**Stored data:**
-- ==== Sys2Proof/Tests/Slice0.lean ====
section
/-!
SUPPORT. Tests of the model's writer. Expected values are the spec's own vectors (spec/95_test_vectors.md, named
beside each test) or written out by hand from the encoding tables. The witnesses show, for each statement with
hypotheses, a state and operands that meet them.
-/

namespace Sys2Proof.Tests
open Sys2Proof.Machine

-- One thread: many short kernel checks at once each ask for a stack of their own.
set_option Elab.async false

/-! ### The test configuration CFG_T of 95_test_vectors.md -/

/-- `REG_T`, with the codes 0x30 to 0x34 more, for the general rows of R95. -/
def regT : Registry :=
  ⟨[(0x00, descEmpty), (0x10, descGeneric), (0x20, descResetApp), (0x42, descCodecRxWParity),
    (0x30, ⟨[0x41], .empty⟩), (0x31, ⟨[0x42], .text⟩), (0x32, ⟨[0x43], .rawHex⟩), (0x33, ⟨[0x44], .parityHex⟩),
    (0x34, ⟨nameEmpty, .rawHex⟩)]⟩

def cfgT : Config := { parOdd := true, textPolicy := .fault, registry := regT, pvMaxLen := 255 }

def stateOf (bytes : List Byte) : State := resetWith cfgT (Memory.ofBytes bytes)

/-- A machine in `P_DEC` with a payload and PV started on it. -/
def pvState (payload : List Byte) : State :=
  { stateOf [] with phase := .dec, pay := payload, payN := payload.length, pv := pvStart payload pvReset }

def nextOf : Result → Option State
  | .next t => some t
  | .fault _ => none
  | .refused _ => none

/-! ### Names and registry -/

theorem test_names :
    nameEmpty.map BitVec.toNat = "EMPTY".toList.map Char.toNat ∧
    nameGeneric.map BitVec.toNat = "GENERIC".toList.map Char.toNat ∧
    nameUnknown.map BitVec.toNat = "UNKNOWN".toList.map Char.toNat ∧
    nameResetApp.map BitVec.toNat = "RESET APP".toList.map Char.toNat ∧
    nameCodecRxWParity.map BitVec.toNat = "CODEC RX W/PARITY".toList.map Char.toNat := by decide

theorem test_registry_default : regT.lookup 0x77 = descUnknown ∧ regT.legal = true := by decide
theorem test_registry_illegal : Registry.legal ⟨[(0x00, descEmpty)]⟩ = false := by decide

/-- The table of R37. -/
theorem test_configuration_fields :
    [0, 1, 2, (3 : BitVec 2)].map (fun k => TextPolicy.ofFields k 0x3F) =
      [some .fault, some (.replace 0x3F), some .passthrough, none] ∧
    [0, 1, 2, (3 : BitVec 2)].map DecoderKind.ofNumber = [.empty, .text, .rawHex, .parityHex] := by decide

/-! ### WellFormed: an ill-formed term for each check -/

theorem test_ill_empty : Instr.wellFormed regT (.empty 0x10 0 0) = false := by decide
theorem test_ill_generic : Instr.wellFormed ⟨[(0x00, descEmpty)]⟩ (.generic 0 0) = false := by decide
theorem test_ill_unknown : Instr.wellFormed regT (.unknown 0x32 0 0) = false := by decide
theorem test_ill_resetApp : Instr.wellFormed regT (.resetApp 0x30 0 0) = false := by decide
theorem test_ill_codec : Instr.wellFormed regT (.codecRxWParity 0x33 0 0) = false := by decide
theorem test_ill_recEmptyDec :
    Instr.wellFormed regT (.recEmptyDec 0x20 0 0) = false ∧ Instr.wellFormed regT (.recEmptyDec 0x00 0 0) = false ∧
    Instr.wellFormed regT (.recEmptyDec 0x31 0 0) = false := by decide
theorem test_ill_recText :
    Instr.wellFormed regT (.recText 0x10 0 0) = false ∧ Instr.wellFormed regT (.recText 0x30 0 0) = false := by decide
theorem test_ill_recRawHex :
    Instr.wellFormed regT (.recRawHex 0x99 0 0) = false ∧ Instr.wellFormed regT (.recRawHex 0x34 0 0) = false ∧
    Instr.wellFormed regT (.recRawHex 0x31 0 0) = false := by decide
theorem test_ill_recParHex :
    Instr.wellFormed regT (.recParHex 0x42 0 0) = false ∧ Instr.wellFormed regT (.recParHex 0x32 0 0) = false := by decide

/-! ### Decode: words written out from R81 and R82 -/

/-- H = 00 | 05 | ABCD. -/
theorem test_decode_empty : decode regT [0x00, 0x05, 0xAB, 0xCD] = .ok (.empty 0x00 5 0xABCD, []) := by decide
/-- A second code named "EMPTY" (U20). -/
theorem test_decode_empty_by_name : decode regT [0x34, 0, 0, 0] = .ok (.empty 0x34 0 0, []) := by decide
theorem test_decode_generic :
    decode regT [0x10, 0x02, 0x00, 0x0A, 0x4F] = .ok (.generic 2 10, [0x4F]) := by decide
theorem test_decode_unknown : decode regT [0x99, 0x02, 0xFF, 0xFA] = .ok (.unknown 0x99 2 65530, []) := by decide
theorem test_decode_unassigned : decode regT [0x77, 0xFF, 0x80, 0x01] = .ok (.unknown 0x77 255 0x8001, []) := by decide
theorem test_decode_resetApp : decode regT [0x20, 3, 0, 5] = .ok (.resetApp 0x20 3 5, []) := by decide
theorem test_decode_codec : decode regT [0x42, 3, 1, 0] = .ok (.codecRxWParity 0x42 3 256, []) := by decide
theorem test_decode_recEmptyDec : decode regT [0x30, 1, 2, 3] = .ok (.recEmptyDec 0x30 1 0x0203, []) := by decide
theorem test_decode_recText : decode regT [0x31, 1, 2, 3] = .ok (.recText 0x31 1 0x0203, []) := by decide
theorem test_decode_recRawHex : decode regT [0x32, 1, 2, 3] = .ok (.recRawHex 0x32 1 0x0203, []) := by decide
theorem test_decode_recParHex : decode regT [0x33, 1, 2, 3] = .ok (.recParHex 0x33 1 0x0203, []) := by decide
theorem test_decode_short : decode regT [0x00, 0x00, 0x00] = .error .shortHeader := by decide
/-- Groups 0 and 1 of `DE 5B 01` (the walk of L2.2). -/
theorem test_decode_groups :
    decodeGroup [0xDE, 0x5B, 0x01] 0 = .grp9 0xDE true ∧ decodeGroup [0xDE, 0x5B, 0x01] 1 = .grp9 0xAD false := by decide
/-- The closed form check of L2.3 on `A5 5A C3 3C`. -/
theorem test_decode_group_crossing :
    decodeGroup [0xA5, 0x5A, 0xC3, 0x3C] 1 = .grp9 0xAD true ∧
    decodeGroup [0xA5, 0x5A, 0xC3, 0x3C] 2 = .grp9 0x30 true := by decide
theorem test_encode :
    encode (.generic 2 10) = [0x10, 2, 0, 10] ∧ encode (.unknown 0x99 2 65530) = [0x99, 2, 0xFF, 0xFA] ∧
    encode (.grp9 0xDE true) = [0xDE, 1] := by decide
theorem test_reset_fetch_generic :
    (nextOf (step (State.reset.withFetchWord 32 0x10000000))).map (fun t => (t.phase, t.pos, t.ev, t.entries.length)) =
      some (.hdr, 4, 0x10, 1) := by decide +kernel
theorem test_reset_fetch_group :
    (nextOf (step (State.reset.withFetchWord 16 0x01DE))).map (fun t => (t.pv.i, t.pv.gdone, t.pv.unpacked)) =
      some (9, 1, [0xDE]) := by decide +kernel

/-! ### PV (L2.2, L2.3, R148) -/

theorem test_check_dead :
    checkResult true [0xDE, 0x5B, 0x01] = (true, [0xDE, 0xAD]) ∧
    checkResult false [0xDE, 0x5B, 0x01] = (false, [0xDE, 0x00]) := by decide +kernel
theorem test_check_zeros :
    checkResult true [0x00, 0x00] = (false, [0x00]) ∧ checkResult false [0x00, 0x00] = (true, [0x00]) ∧
    checkResult true [0x00, 0x01] = (true, [0x00]) := by decide +kernel
theorem test_check_short : checkResult true [] = (true, []) ∧ checkResult true [0xA5] = (true, [0xA5]) := by decide +kernel
theorem test_check_stops :
    checkResult true [0xDE, 0x5B, 0xFB, 0x7E, 0x07] = (false, [0xDE, 0xAD, 0x00, 0x00]) ∧
    (pvCheck true [0xDE, 0x5B, 0xFB, 0x7E, 0x07] pvReset).gdone = 1 := by decide +kernel
theorem test_check_crossing :
    checkResult false [0xA5, 0x5A, 0xC3, 0x3C] = (false, [0xA5, 0xAD, 0x30]) := by decide +kernel
theorem test_check_closed :
    closedResult true [0xDE, 0x5B, 0xFB, 0x7E, 0x07] = (false, [0xDE, 0xAD, 0x00, 0x00]) := by decide +kernel
/-- Ten bytes, the last all discarded (L2.3). -/
theorem test_check_tenth_byte :
    checkResult true (List.replicate 9 0xFF ++ [0x00]) = (true, List.replicate 8 0xFF) := by decide +kernel
/-- L2.2. -/
theorem test_pack :
    pack true [0xDE, 0xAD, 0xBE, 0xEF] = [0xDE, 0x5B, 0xF9, 0x7E, 0x07] ∧ pack true [0x4F, 0x4B] = [0x4F, 0x96, 0x02] ∧
    pack true [] = [] := by decide +kernel
/-- L1.4. -/
theorem test_flip :
    flipBit [0xDE, 0x5B, 0x01] 8 = [0xDE, 0x5A, 0x01] ∧ flipBit [0xDE, 0x5B, 0x01] 17 = [0xDE, 0x5B, 0x03] := by decide
theorem test_exec_grp9_fails :
    (nextOf (exec (.grp9 0xDE false) (pvState [0xDE, 0x5A, 0x01]))).map
      (fun t => ((t.pv.valid, t.pv.i, t.pv.one), t.pv.gdone, t.pv.unpacked)) =
      some ((false, 8, 6), 0, [0xDE, 0x00]) := by decide +kernel

/-! ### Decoders (L2.4) and the delta (L2.6) -/

theorem test_hex : hex [0x00, 0x0F, 0xF0, 0xFF, 0x0A, 0xB1] =
    "000ff0ff0ab1".toList.map (fun c => BitVec.ofNat 8 c.toNat) := by decide
theorem test_text :
    decText .fault [0x48, 0xC9] = .invalidText 1 0xC9 ∧ decText (.replace 0x3F) [0x48, 0xC9] = .str [0x48, 0x3F] ∧
    decText .passthrough [0x48, 0xC9] = .str [0x48, 0xC9] ∧ decText .fault [0x00, 0x7F] = .str [0x00, 0x7F] := by decide
/-- "de00!" and "a5". -/
theorem test_parhex :
    decParHex true [0xDE, 0x5A, 0x01] = .str [0x64, 0x65, 0x30, 0x30, 0x21] ∧
    decParHex true [0xA5] = .str [0x61, 0x35] := by decide +kernel
theorem test_delta :
    tsDelta 5 65530 = 11 ∧ tsDelta 150 100 = 50 ∧ tsDelta 0 1 = 65535 ∧ tsDelta 0 65535 = 1 ∧ tsDelta 7 7 = 0 := by decide

/-! ### Steps -/

/-- The record of R190's example: `{GENERIC, 2, 10, 10, "OK"}`. -/
theorem test_step_generic :
    (nextOf (step (stateOf [0x10, 0x02, 0x00, 0x0A, 0x4F, 0x4B]))).map (fun t => (t.entries, t.pos, t.lastTs)) =
      some ([⟨nameGeneric, 2, 10, 10, [0x4F, 0x4B]⟩], 6, 10) := by decide +kernel
/-- L2.5: a sentinel's length is ignored, its latches are written. -/
theorem test_step_empty :
    (nextOf (step (stateOf [0x00, 0xFF, 0xAB, 0xCD, 0x11, 0x22]))).map
      (fun t => ((t.phase, t.pos, t.ev), t.len, t.ts, t.entries)) = some ((.done, 4, 0), 0xFF, 0xABCD, []) := by decide +kernel
/-- L1.9: `{UNKNOWN, 2, 1, 1, "dead"}`. -/
theorem test_step_unknown :
    (nextOf (step (stateOf [0x99, 0x02, 0x00, 0x01, 0xDE, 0xAD]))).map (fun t => t.entries) =
      some [⟨nameUnknown, 2, 1, 1, [0x64, 0x65, 0x61, 0x64]⟩] := by decide +kernel
/-- P3, second record: a truncated payload, `{UNKNOWN, 4, 3, 3, "abcd"}` from `last_ts = 0`. -/
theorem test_step_truncated :
    (nextOf (step (stateOf [0x99, 0x04, 0x00, 0x03, 0xAB, 0xCD]))).map (fun t => (t.entries, t.pos, t.payN)) =
      some ([⟨nameUnknown, 4, 3, 3, [0x61, 0x62, 0x63, 0x64]⟩], 6, 2) := by decide +kernel
/-- P2, fourth record: read and ignored. -/
theorem test_step_resetApp :
    (nextOf (step (stateOf [0x20, 0x03, 0x00, 0x05, 1, 2, 3]))).map (fun t => (t.entries, t.pos)) =
      some ([⟨nameResetApp, 3, 5, 5, []⟩], 7) := by decide +kernel
/-- P2, first record: `{CODEC RX W/PARITY, 3, 256, 256, "dead"}`. -/
theorem test_step_codec :
    (nextOf (step (stateOf [0x42, 0x03, 0x01, 0x00, 0xDE, 0x5B, 0x01]))).map
      (fun t => (t.entries, t.pv.valid, t.pv.gdone)) =
      some ([⟨nameCodecRxWParity, 3, 256, 256, [0x64, 0x65, 0x61, 0x64]⟩], true, 2) := by decide +kernel
/-- P4, second record: the text fault. -/
theorem test_step_text_fault :
    (nextOf (step (stateOf [0x10, 0x02, 0x00, 0x09, 0x48, 0xC9]))).map
      (fun t => ((t.phase, t.fault, t.faultCode), t.pos, t.lastTs, t.entries)) =
      some ((.faulted, true, 2), 6, 0, []) := by decide +kernel
theorem test_step_recEmptyDec :
    (nextOf (step (stateOf [0x30, 1, 0, 1, 0xFF]))).map (fun t => t.entries) = some [⟨[0x41], 1, 1, 1, []⟩] := by decide +kernel
theorem test_step_recText :
    (nextOf (step (stateOf [0x31, 1, 0, 1, 0x7F]))).map (fun t => t.entries) = some [⟨[0x42], 1, 1, 1, [0x7F]⟩] := by decide +kernel
theorem test_step_recRawHex :
    (nextOf (step (stateOf [0x32, 1, 0, 1, 0xB1]))).map (fun t => t.entries) =
      some [⟨[0x43], 1, 1, 1, [0x62, 0x31]⟩] := by decide +kernel
/-- A failing group: "00!" (L2.4). -/
theorem test_step_recParHex :
    (nextOf (step (stateOf [0x33, 2, 0, 1, 0, 0]))).map (fun t => t.entries) =
      some [⟨[0x44], 2, 1, 1, [0x30, 0x30, 0x21]⟩] := by decide +kernel
/-- L2.5: a short header writes no latch. -/
theorem test_step_short :
    (nextOf (step (stateOf [0x42, 0x05, 0x00]))).map (fun t => (t.phase, t.pos, t.ev, t.len)) =
      some (.done, 3, 0, 0) := by decide +kernel
/-- L2.5's kinds of reading, byte by byte: a record, a sentinel, a short header, a truncated payload. -/
theorem test_serial :
    ([[0x10, 2, 0, 10, 0x4F, 0x4B], [0x00, 0xFF, 0xAB, 0xCD, 1], [0x42, 5, 0], [0x99, 4, 0, 3, 0xAB, 0xCD]].map
      (fun b => decide ((SerialReader.run 20 (SerialReader.start (stateOf b))).mach = (rrNext (stateOf b)).state))) =
    [true, true, true, true] := by decide +kernel
/-- The bytes of P1 and of P5's tail (R97, R98). -/
theorem test_assemble :
    assemble true [.text 0x10 10 [0x4F, 0x4B], .sentinel] = [0x10, 2, 0, 10, 0x4F, 0x4B, 0, 0, 0, 0] ∧
    assemble true [.parity 0x42 0x0100 [0xDE, 0xAD], .sentinelX 7 0x1234, .raw [0x10, 2]] =
      [0x42, 3, 1, 0, 0xDE, 0x5B, 1, 0, 7, 0x12, 0x34, 0x10, 2] := by decide +kernel

/-! ### Witnesses: for each statement with hypotheses, operands and a state that meet all of them together -/

theorem next_of_some {r : Result} (h : (nextOf r).isSome = true) : ∃ t, r = .next t := by
  cases r with
  | next t => exact ⟨t, rfl⟩
  | fault _ => cases h
  | refused _ => cases h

**Requirement:** Write out the records above exactly, from the opening line to the line with "stateOf [] with", including both, with nothing added.

**Solution to the problem:**
-- ==== Sys2Proof/Tests/Slice0.lean ====
section
/-!
SUPPORT. Tests of the model's writer. Expected values are the spec's own vectors (spec/95_test_vectors.md, named
beside each test) or written out by hand from the encoding tables. The witnesses show, for each statement with
hypotheses, a state and operands that meet them.
-/

namespace Sys2Proof.Tests
open Sys2Proof.Machine

-- One thread: many short kernel checks at once each ask for a stack of their own.
set_option Elab.async false

/-! ### The test configuration CFG_T of 95_test_vectors.md -/

/-- `REG_T`, with the codes 0x30 to 0x34 more, for the general rows of R95. -/
def regT : Registry :=
  ⟨[(0x00, descEmpty), (0x10, descGeneric), (0x20, descResetApp), (0x42, descCodecRxWParity),
    (0x30, ⟨[0x41], .empty⟩), (0x31, ⟨[0x42], .text⟩), (0x32, ⟨[0x43], .rawHex⟩), (0x33, ⟨[0x44], .parityHex⟩),
    (0x34, ⟨nameEmpty, .rawHex⟩)]⟩

def cfgT : Config := { parOdd := true, textPolicy := .fault, registry := regT, pvMaxLen := 255 }

def stateOf (bytes : List Byte) : State := resetWith cfgT (Memory.ofBytes bytes)

/-- A machine in `P_DEC` with a payload and PV started on it. -/
def pvState (payload : List Byte) : State :=
  { stateOf [] with phase := .dec, pay := payload, payN := payload.length, pv := pvStart payload pvReset }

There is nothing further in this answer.